Another installation method in the literature called feedering is a potential substitute for the conventional method. Very limited research has been done for feedering as well the practical implementation whereas the conventional method has extensive research and is mostly used in practice. The models in the literature compared two different feeder methods, called, the base port feeder and feeder-ship method, to the conventional method. The models are generic and lack different strategies to find the best feeder solution. The feeder-ship method has the most potential to solve the aforementioned problems and is therefore further investigated to find the best installation strategy, being either the conventional or feeder method.
First of all, the feeder-ship method is evaluated based on practical knowledge and adapted so a base port is used to temporarily store all components that come from the production port. The feeder sails back and forth between the base port and the installation site to supply the installation vessel with WTG components. The installation vessel will stay at the installation site to be as efficient as possible (the least amount of sailing time). This research only looks at the feeder and installation side and leaves the port elements out of the problem. Feeder strategies (within this method) differ in the number of feeder vessels/types and transfer options using either barges or Platform Support Vessels and being indirect (transfer components onto the installation vessel) or direct (install components from the feeder). The installation vessel for feedering is also looked into as being either a current-day or a special feeder purpose installation vessel. Different carrying capacities of the installation vessels are used to create different strategies for the conventional method.

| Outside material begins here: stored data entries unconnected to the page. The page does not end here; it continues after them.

-- ==== Sys2Proof/WellFormed.lean ====
section
/-! DEFINITION. The well-formed commands: the range checks (3) to (5) of spec/30_encoding.md R107 that depend on the
command word and the configuration alone. (The one check on a register's value, a WRREG of more than 4 to an
envelope ST register, is made by WRREG's meaning.) -/

namespace Sys2Proof

/-- Why a command word is not a legal command; the order of the checks is not observable (R107, R272). -/
inductive DecodeError
  /-- Check (1): the opcode is not in the table of R105. -/
  | reservedOpcode
  /-- Check (2): a bit of a field the command does not use is set. -/
  | unusedField
  /-- Check (3): the unit index is not below the bank's count. -/
  | unitOutOfRange
  /-- Check (4): funct is outside the range given. -/
  | functOutOfRange
  /-- Check (5): the register address is not mapped. -/
  | unmappedAddress
  /-- Check (5): WRREG to a read-only register. -/
  | readOnlyAddress
deriving DecidableEq, Repr

/-- Check (3) for a bank of `n` units. -/
def unitError (n : Nat) (u : UnitField) : Option DecodeError :=
  if u.toNat < n then none else some .unitOutOfRange

/-- The check a command fails at a configuration, if any. -/
def Instr.rangeErrorAt (cfg : Params) : Instr → Option DecodeError
  | .nop => none
  | .reset => none
  | .setfs _ => none
  | .cstep _ => none
  | .ldi _ _ => none
  | .mov _ _ => none
  | .rdreg _ a => if (Machine.regAt cfg a).isSome then none else some .unmappedAddress
  | .wrreg _ a =>
    match Machine.regAt cfg a with
    | none => some .unmappedAddress
    | some r => if r.writable then none else some .readOnlyAddress
  | .setk _ _ => none
  | .dlRot d => unitError cfg.ndl d
  | .dlWr d _ _ => unitError cfg.ndl d
  | .dlRd _ d _ => unitError cfg.ndl d
  | .dlRdi _ d _ => unitError cfg.ndl d
  | .dlAp _ d _ _ _ => unitError cfg.ndl d
  | .dlClr d => unitError cfg.ndl d
  | .opSet u _ => unitError cfg.nop u
  | .opLp _ _ u => unitError cfg.nop u
  | .opHp _ _ u => unitError cfg.nop u
  | .opRst u => unitError cfg.nop u
  | .bqCfg u _ _ _ _ => unitError cfg.nbq u
  | .bqProc _ _ u => unitError cfg.nbq u
  | .bqRst u => unitError cfg.nbq u
  | .envMode e _ => unitError cfg.nenv e
  | .envTime e _ _ => unitError cfg.nenv e
  | .envSus e _ => unitError cfg.nenv e
  | .envTick _ e _ => unitError cfg.nenv e
  | .envRdf _ e => unitError cfg.nenv e
  | .envRst e => unitError cfg.nenv e
  | .tlookup _ _ => none
  | .lmCfg m _ presel _ =>
    if m.toNat < cfg.nlm then (if presel.toNat ≤ cfg.nbq then none else some .functOutOfRange)
    else some .unitOutOfRange
  | .lmProc m _ => unitError cfg.nlm m
  | .lmRd _ m _ => unitError cfg.nlm m
  | .lmRst m => unitError cfg.nlm m
  | .rvChar p => if p.toNat < cfg.npreset then none else some .functOutOfRange
  | .rvParam _ _ => none
  | .rvEtime _ => none
  | .rvProc _ _ _ => none
  | .rvRst => none

/-- A command every field of which is in its legal range at a configuration (R101, R105). -/
def Instr.wellFormedAt (cfg : Params) (i : Instr) : Bool := (i.rangeErrorAt cfg).isNone

/-- The check a command fails at the defaults, if any. -/
abbrev Instr.rangeError (i : Instr) : Option DecodeError := i.rangeErrorAt Config.default

/-- A command every field of which is in its legal range at the defaults. -/
abbrev Instr.wellFormed (i : Instr) : Bool := i.wellFormedAt Config.default

end Sys2Proof
end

A stochastic Discrete Event Simulation model is created and used in this research to evaluate the strategies. The output of the DES simulation is the project duration per sailing distance and strategy. The costs for this duration is calculated in a costs model from the perspective of the contractor as well as the developer. Besides duration and costs (based on the European market), the strategies are also evaluated on emissions (fuel consumption) since this is an increasingly important element in the industry. A sensitivity analysis has been performed to get a better understanding of which critical parameters the feeder strategies are most sensitive to. The analysis is also used to find the best next-generation WTG installation strategy in Europe which is the main focus of this thesis.